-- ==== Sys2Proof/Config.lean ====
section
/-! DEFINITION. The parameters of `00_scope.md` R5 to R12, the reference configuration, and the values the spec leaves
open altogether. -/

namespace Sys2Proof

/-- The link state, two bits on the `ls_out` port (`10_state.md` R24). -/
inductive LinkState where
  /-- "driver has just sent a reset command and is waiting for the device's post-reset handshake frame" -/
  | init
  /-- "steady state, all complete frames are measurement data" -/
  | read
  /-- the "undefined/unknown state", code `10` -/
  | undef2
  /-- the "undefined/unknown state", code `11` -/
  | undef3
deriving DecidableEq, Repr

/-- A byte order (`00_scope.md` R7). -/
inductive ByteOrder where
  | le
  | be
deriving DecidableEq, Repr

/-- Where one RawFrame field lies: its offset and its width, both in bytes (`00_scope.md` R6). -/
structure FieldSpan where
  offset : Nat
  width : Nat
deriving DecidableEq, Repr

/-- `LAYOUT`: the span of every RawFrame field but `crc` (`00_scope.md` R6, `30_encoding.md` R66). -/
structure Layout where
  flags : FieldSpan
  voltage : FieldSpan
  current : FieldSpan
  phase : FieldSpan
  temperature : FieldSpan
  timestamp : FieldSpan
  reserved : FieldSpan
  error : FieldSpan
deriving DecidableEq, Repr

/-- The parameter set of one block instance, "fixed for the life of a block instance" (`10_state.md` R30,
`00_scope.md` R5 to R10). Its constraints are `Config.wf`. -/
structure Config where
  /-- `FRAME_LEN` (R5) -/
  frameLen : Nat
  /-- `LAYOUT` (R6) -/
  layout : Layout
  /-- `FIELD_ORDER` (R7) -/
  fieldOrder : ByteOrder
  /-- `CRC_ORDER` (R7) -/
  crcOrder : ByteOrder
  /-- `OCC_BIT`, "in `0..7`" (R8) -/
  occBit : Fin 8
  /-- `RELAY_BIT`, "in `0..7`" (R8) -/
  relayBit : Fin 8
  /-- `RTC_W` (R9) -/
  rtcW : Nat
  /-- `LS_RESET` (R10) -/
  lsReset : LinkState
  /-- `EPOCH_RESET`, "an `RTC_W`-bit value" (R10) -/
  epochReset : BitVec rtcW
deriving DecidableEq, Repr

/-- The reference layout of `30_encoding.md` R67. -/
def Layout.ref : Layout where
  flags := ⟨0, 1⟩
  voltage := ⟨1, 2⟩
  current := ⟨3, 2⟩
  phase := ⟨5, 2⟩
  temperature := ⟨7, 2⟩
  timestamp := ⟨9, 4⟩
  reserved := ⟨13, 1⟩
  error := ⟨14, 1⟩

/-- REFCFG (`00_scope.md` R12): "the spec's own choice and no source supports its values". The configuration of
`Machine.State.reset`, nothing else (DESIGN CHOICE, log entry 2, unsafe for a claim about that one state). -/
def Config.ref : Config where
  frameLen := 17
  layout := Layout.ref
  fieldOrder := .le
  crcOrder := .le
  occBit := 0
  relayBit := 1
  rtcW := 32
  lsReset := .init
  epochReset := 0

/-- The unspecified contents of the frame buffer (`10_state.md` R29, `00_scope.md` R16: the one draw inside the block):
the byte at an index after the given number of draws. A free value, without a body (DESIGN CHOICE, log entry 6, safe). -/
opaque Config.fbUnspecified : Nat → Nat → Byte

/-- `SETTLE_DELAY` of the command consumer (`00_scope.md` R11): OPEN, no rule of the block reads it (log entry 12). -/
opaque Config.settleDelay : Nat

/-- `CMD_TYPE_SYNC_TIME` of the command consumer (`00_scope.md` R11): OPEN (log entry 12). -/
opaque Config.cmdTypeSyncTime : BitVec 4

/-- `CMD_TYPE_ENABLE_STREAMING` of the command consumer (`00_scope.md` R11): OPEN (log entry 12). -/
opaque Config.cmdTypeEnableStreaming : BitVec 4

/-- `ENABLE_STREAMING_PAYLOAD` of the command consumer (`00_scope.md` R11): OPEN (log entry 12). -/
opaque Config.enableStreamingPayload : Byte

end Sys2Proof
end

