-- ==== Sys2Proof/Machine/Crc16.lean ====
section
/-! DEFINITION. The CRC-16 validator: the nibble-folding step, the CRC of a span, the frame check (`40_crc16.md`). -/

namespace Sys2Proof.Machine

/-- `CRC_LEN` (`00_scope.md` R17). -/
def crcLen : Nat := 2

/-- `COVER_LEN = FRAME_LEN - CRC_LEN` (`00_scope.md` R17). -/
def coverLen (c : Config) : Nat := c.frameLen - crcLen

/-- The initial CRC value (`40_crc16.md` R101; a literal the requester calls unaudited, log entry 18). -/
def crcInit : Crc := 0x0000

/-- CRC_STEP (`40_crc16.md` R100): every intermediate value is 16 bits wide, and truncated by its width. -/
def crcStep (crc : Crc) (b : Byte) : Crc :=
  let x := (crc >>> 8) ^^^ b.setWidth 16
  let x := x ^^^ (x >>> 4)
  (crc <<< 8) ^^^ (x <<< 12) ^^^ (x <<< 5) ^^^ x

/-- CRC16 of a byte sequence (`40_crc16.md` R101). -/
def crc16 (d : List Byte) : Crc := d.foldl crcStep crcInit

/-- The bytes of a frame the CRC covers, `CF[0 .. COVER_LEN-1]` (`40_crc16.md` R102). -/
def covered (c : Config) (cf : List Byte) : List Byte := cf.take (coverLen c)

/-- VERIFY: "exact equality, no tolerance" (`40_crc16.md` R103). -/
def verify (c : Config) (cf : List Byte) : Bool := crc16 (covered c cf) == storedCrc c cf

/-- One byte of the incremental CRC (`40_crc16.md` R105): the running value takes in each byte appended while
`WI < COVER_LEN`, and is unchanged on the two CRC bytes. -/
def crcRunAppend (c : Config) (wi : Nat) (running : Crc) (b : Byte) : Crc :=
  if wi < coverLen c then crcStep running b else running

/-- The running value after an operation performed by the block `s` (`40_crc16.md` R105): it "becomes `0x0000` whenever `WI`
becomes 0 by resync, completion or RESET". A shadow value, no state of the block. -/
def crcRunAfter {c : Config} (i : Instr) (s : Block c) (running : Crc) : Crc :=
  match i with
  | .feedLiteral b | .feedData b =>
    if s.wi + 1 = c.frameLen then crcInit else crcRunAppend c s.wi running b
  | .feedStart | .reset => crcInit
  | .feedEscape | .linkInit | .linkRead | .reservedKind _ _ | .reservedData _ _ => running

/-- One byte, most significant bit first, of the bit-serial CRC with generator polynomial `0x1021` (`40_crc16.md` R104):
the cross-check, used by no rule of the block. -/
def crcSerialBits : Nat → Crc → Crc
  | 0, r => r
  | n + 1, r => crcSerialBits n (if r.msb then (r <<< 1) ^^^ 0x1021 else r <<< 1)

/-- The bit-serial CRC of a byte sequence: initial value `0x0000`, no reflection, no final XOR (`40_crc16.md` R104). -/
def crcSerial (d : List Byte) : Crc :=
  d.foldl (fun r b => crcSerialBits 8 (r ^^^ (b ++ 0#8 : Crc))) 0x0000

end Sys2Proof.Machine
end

########

Work item:
Output every record above exactly as it appears.

Solution to the problem:
-- ==== Sys2Proof/Config.lean ====
section
/-! DEFINITION. The parameters of `00_scope.md` R5 to R12, the reference configuration, and the values the spec leaves
open altogether. -/

namespace Sys2Proof

/-- The link state, two bits on the `ls_out` port (`10_state.md` R24). -/
inductive LinkState where
  /-- "driver has just sent a reset command and is waiting for the device's post-reset handshake frame" -/
  | init
  /-- "steady state, all complete frames are measurement data" -/
  | read
  /-- the "undefined/unknown state", code `10` -/
  | undef2
  /-- the "undefined/unknown state", code `11` -/
  | undef3
deriving DecidableEq, Repr

/-- A byte order (`00_scope.md` R7). -/
inductive ByteOrder where
  | le
  | be
deriving DecidableEq, Repr

/-- Where one RawFrame field lies: its offset and its width, both in bytes (`00_scope.md` R6). -/
structure FieldSpan where
  offset : Nat
  width : Nat
deriving DecidableEq, Repr

/-- `LAYOUT`: the span of every RawFrame field but `crc` (`00_scope.md` R6, `30_encoding.md` R66). -/
structure Layout where
  flags : FieldSpan
  voltage : FieldSpan
  current : FieldSpan
  phase : FieldSpan
  temperature : FieldSpan
  timestamp : FieldSpan
  reserved : FieldSpan
  error : FieldSpan
deriving DecidableEq, Repr

/-- The parameter set of one block instance, "fixed for the life of a block instance" (`10_state.md` R30,
`00_scope.md` R5 to R10). Its constraints are `Config.wf`. -/
structure Config where
  /-- `FRAME_LEN` (R5) -/
  frameLen : Nat
  /-- `LAYOUT` (R6) -/
  layout : Layout
  /-- `FIELD_ORDER` (R7) -/
  fieldOrder : ByteOrder
  /-- `CRC_ORDER` (R7) -/
  crcOrder : ByteOrder
  /-- `OCC_BIT`, "in `0..7`" (R8) -/
  occBit : Fin 8
  /-- `RELAY_BIT`, "in `0..7`" (R8) -/
  relayBit : Fin 8
  /-- `RTC_W` (R9) -/
  rtcW : Nat
  /-- `LS_RESET` (R10) -/
  lsReset : LinkState
  /-- `EPOCH_RESET`, "an `RTC_W`-bit value" (R10) -/
  epochReset : BitVec rtcW
deriving DecidableEq, Repr

/-- The reference layout of `30_encoding.md` R67. -/
def Layout.ref : Layout where
  flags := ⟨0, 1⟩
  voltage := ⟨1, 2⟩
  current := ⟨3, 2⟩
  phase := ⟨5, 2⟩
  temperature := ⟨7, 2⟩
  timestamp := ⟨9, 4⟩
  reserved := ⟨13, 1⟩
  error := ⟨14, 1⟩

/-- REFCFG (`00_scope.md` R12): "the spec's own choice and no source supports its values". The configuration of
`Machine.State.reset`, nothing else (DESIGN CHOICE, log entry 2, unsafe for a claim about that one state). -/
def Config.ref : Config where
  frameLen := 17
  layout := Layout.ref
  fieldOrder := .le
  crcOrder := .le
  occBit := 0
  relayBit := 1
  rtcW := 32
  lsReset := .init
  epochReset := 0

/-- The unspecified contents of the frame buffer (`10_state.md` R29, `00_scope.md` R16: the one draw inside the block):
the byte at an index after the given number of draws. A free value, without a body (DESIGN CHOICE, log entry 6, safe). -/
opaque Config.fbUnspecified : Nat → Nat → Byte

/-- `SETTLE_DELAY` of the command consumer (`00_scope.md` R11): OPEN, no rule of the block reads it (log entry 12). -/
opaque Config.settleDelay : Nat

/-- `CMD_TYPE_SYNC_TIME` of the command consumer (`00_scope.md` R11): OPEN (log entry 12). -/
opaque Config.cmdTypeSyncTime : BitVec 4

/-- `CMD_TYPE_ENABLE_STREAMING` of the command consumer (`00_scope.md` R11): OPEN (log entry 12). -/
opaque Config.cmdTypeEnableStreaming : BitVec 4

/-- `ENABLE_STREAMING_PAYLOAD` of the command consumer (`00_scope.md` R11): OPEN (log entry 12). -/
opaque Config.enableStreamingPayload : Byte

end Sys2Proof
end

-- ==== Sys2Proof/Machine/Crc16.lean ====
section
/-! DEFINITION. The CRC-16 validator: the nibble-folding step, the CRC of a span, the frame check (`40_crc16.md`). -/

namespace Sys2Proof.Machine

/-- `CRC_LEN` (`00_scope.md` R17). -/
def crcLen : Nat := 2

/-- `COVER_LEN = FRAME_LEN - CRC_LEN` (`00_scope.md` R17). -/
def coverLen (c : Config) : Nat := c.frameLen - crcLen

/-- The initial CRC value (`40_crc16.md` R101; a literal the requester calls unaudited, log entry 18). -/
def crcInit : Crc := 0x0000

/-- CRC_STEP (`40_crc16.md` R100): every intermediate value is 16 bits wide, and truncated by its width. -/
def crcStep (crc : Crc) (b : Byte) : Crc :=
  let x := (crc >>> 8) ^^^ b.setWidth 16
  let x := x ^^^ (x >>> 4)
  (crc <<< 8) ^^^ (x <<< 12) ^^^ (x <<< 5) ^^^ x

/-- CRC16 of a byte sequence (`40_crc16.md` R101). -/
def crc16 (d : List Byte) : Crc := d.foldl crcStep crcInit

/-- The bytes of a frame the CRC covers, `CF[0 .. COVER_LEN-1]` (`40_crc16.md` R102). -/
def covered (c : Config) (cf : List Byte) : List Byte := cf.take (coverLen c)

/-- VERIFY: "exact equality, no tolerance" (`40_crc16.md` R103). -/
def verify (c : Config) (cf : List Byte) : Bool := crc16 (covered c cf) == storedCrc c cf

/-- One byte of the incremental CRC (`40_crc16.md` R105): the running value takes in each byte appended while
`WI < COVER_LEN`, and is unchanged on the two CRC bytes. -/
def crcRunAppend (c : Config) (wi : Nat) (running : Crc) (b : Byte) : Crc :=
  if wi < coverLen c then crcStep running b else running

/-- The running value after an operation performed by the block `s` (`40_crc16.md` R105): it "becomes `0x0000` whenever `WI`
becomes 0 by resync, completion or RESET". A shadow value, no state of the block. -/
def crcRunAfter {c : Config} (i : Instr) (s : Block c) (running : Crc) : Crc :=
  match i with
  | .feedLiteral b | .feedData b =>
    if s.wi + 1 = c.frameLen then crcInit else crcRunAppend c s.wi running b
  | .feedStart | .reset => crcInit
  | .feedEscape | .linkInit | .linkRead | .reservedKind _ _ | .reservedData _ _ => running

/-- One byte, most significant bit first, of the bit-serial CRC with generator polynomial `0x1021` (`40_crc16.md` R104):
the cross-check, used by no rule of the block. -/
def crcSerialBits : Nat → Crc → Crc
  | 0, r => r
  | n + 1, r => crcSerialBits n (if r.msb then (r <<< 1) ^^^ 0x1021 else r <<< 1)

/-- The bit-serial CRC of a byte sequence: initial value `0x0000`, no reflection, no final XOR (`40_crc16.md` R104). -/
def crcSerial (d : List Byte) : Crc :=
  d.foldl (fun r b => crcSerialBits 8 (r ^^^ (b ++ 0#8 : Crc))) 0x0000

end Sys2Proof.Machine
end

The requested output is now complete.